◆ What you should do
Return the run of lines below that opens with the line containing "64 → (schedule" and closes with the line containing "let v := (List.range", keeping each one exact.
╭──
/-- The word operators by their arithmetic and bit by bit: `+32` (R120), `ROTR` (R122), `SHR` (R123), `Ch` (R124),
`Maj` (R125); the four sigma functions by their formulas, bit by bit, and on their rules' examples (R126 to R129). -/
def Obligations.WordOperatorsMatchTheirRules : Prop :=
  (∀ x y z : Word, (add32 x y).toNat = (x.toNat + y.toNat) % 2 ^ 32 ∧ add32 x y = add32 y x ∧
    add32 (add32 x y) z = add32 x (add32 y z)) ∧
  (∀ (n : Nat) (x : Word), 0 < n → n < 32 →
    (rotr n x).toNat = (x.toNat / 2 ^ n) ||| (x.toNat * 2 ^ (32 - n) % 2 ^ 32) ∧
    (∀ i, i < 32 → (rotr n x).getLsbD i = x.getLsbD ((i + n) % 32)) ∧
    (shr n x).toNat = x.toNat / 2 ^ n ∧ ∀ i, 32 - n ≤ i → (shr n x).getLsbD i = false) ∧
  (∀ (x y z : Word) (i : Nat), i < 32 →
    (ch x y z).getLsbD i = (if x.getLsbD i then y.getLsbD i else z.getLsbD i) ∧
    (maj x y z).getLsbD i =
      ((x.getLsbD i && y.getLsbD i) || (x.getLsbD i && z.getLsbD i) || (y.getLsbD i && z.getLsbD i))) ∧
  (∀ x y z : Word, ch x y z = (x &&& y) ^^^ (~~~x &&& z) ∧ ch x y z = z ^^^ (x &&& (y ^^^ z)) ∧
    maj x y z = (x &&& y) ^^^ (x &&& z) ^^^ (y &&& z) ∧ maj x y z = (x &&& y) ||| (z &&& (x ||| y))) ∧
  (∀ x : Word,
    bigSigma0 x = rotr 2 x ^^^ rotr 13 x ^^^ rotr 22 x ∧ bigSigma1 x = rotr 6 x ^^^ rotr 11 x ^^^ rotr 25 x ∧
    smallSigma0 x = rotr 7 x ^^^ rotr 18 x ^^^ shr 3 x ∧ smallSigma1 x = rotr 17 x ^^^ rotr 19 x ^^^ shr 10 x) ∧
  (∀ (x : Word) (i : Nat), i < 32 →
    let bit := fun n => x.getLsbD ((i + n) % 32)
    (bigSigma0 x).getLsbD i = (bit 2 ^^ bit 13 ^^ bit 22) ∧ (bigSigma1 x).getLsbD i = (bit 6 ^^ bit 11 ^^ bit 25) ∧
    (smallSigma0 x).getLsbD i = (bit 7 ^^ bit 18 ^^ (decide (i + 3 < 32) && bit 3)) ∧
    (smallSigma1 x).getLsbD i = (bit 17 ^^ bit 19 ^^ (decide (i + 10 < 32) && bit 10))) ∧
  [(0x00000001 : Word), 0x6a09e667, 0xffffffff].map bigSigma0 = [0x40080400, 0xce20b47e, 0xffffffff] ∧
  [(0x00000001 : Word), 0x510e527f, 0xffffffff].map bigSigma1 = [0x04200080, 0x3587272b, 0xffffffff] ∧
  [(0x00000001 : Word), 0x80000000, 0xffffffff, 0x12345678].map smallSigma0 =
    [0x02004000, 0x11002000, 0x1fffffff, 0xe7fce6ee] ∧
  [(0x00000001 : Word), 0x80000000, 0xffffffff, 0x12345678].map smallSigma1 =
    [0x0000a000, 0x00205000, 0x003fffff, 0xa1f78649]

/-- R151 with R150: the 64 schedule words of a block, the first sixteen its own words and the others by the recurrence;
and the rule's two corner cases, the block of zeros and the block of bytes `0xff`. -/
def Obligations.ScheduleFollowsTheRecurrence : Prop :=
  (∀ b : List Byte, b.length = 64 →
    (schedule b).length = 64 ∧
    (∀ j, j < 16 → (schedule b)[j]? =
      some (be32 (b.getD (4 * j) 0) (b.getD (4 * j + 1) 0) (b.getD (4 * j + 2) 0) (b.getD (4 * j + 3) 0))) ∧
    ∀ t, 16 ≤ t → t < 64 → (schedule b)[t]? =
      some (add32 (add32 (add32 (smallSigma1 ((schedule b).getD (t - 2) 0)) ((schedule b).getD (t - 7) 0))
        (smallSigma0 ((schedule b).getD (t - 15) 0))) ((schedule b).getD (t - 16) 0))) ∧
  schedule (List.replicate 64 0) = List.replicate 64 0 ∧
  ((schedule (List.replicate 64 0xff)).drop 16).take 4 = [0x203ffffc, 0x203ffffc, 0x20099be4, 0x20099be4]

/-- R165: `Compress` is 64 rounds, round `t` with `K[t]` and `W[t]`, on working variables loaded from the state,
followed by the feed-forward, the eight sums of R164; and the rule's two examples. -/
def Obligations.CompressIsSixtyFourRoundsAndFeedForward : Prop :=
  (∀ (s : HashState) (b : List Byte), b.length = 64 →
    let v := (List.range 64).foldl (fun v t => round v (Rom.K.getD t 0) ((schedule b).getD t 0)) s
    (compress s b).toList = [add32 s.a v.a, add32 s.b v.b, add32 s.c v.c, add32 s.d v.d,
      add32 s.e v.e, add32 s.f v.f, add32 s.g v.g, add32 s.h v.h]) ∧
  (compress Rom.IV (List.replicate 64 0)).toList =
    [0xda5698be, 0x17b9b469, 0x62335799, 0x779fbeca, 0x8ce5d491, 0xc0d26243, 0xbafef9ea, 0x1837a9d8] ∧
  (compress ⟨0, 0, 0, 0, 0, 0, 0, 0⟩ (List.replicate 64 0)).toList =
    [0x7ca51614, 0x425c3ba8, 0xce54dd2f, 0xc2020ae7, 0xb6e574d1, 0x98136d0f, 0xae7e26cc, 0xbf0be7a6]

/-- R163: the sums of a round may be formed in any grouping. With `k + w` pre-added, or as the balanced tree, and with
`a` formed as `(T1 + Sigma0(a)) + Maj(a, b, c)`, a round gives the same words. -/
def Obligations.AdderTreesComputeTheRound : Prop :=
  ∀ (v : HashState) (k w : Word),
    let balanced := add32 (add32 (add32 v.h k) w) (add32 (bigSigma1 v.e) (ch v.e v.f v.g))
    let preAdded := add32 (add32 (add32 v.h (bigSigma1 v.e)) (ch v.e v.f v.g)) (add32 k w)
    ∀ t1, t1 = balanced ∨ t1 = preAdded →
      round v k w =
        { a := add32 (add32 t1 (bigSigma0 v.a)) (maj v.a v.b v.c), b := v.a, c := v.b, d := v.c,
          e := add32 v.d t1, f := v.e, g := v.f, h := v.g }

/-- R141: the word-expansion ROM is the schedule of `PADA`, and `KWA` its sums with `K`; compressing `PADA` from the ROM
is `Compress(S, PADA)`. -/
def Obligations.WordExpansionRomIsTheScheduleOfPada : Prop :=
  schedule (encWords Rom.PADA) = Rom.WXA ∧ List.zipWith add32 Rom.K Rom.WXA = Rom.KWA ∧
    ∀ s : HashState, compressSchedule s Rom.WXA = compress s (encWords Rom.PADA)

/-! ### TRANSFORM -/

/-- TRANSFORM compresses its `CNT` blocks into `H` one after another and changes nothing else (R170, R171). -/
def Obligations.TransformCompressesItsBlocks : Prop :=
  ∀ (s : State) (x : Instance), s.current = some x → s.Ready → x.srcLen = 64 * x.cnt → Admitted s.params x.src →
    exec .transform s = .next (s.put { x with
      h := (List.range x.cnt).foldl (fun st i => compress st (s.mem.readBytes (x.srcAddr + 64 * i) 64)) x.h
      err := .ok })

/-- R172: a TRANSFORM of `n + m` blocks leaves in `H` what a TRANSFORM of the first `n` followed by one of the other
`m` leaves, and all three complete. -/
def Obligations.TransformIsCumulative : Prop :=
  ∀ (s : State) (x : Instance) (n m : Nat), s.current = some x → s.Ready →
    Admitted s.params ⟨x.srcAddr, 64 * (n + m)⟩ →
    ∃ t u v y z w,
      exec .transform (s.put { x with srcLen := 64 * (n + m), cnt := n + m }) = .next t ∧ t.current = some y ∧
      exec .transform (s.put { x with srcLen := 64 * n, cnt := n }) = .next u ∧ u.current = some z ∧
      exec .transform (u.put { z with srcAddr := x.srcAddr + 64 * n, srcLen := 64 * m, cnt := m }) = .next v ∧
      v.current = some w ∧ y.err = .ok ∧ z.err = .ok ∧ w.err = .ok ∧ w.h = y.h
╰──
◆ Written response
    ∀ t, 16 ≤ t → t < 64 → (schedule b)[t]? =
      some (add32 (add32 (add32 (smallSigma1 ((schedule b).getD (t - 2) 0)) ((schedule b).getD (t - 7) 0))
        (smallSigma0 ((schedule b).getD (t - 15) 0))) ((schedule b).getD (t - 16) 0))) ∧
  schedule (List.replicate 64 0) = List.replicate 64 0 ∧
  ((schedule (List.replicate 64 0xff)).drop 16).take 4 = [0x203ffffc, 0x203ffffc, 0x20099be4, 0x20099be4]

/-- R165: `Compress` is 64 rounds, round `t` with `K[t]` and `W[t]`, on working variables loaded from the state,
followed by the feed-forward, the eight sums of R164; and the rule's two examples. -/
def Obligations.CompressIsSixtyFourRoundsAndFeedForward : Prop :=
  (∀ (s : HashState) (b : List Byte), b.length = 64 →
    let v := (List.range 64).foldl (fun v t => round v (Rom.K.getD t 0) ((schedule b).getD t 0)) s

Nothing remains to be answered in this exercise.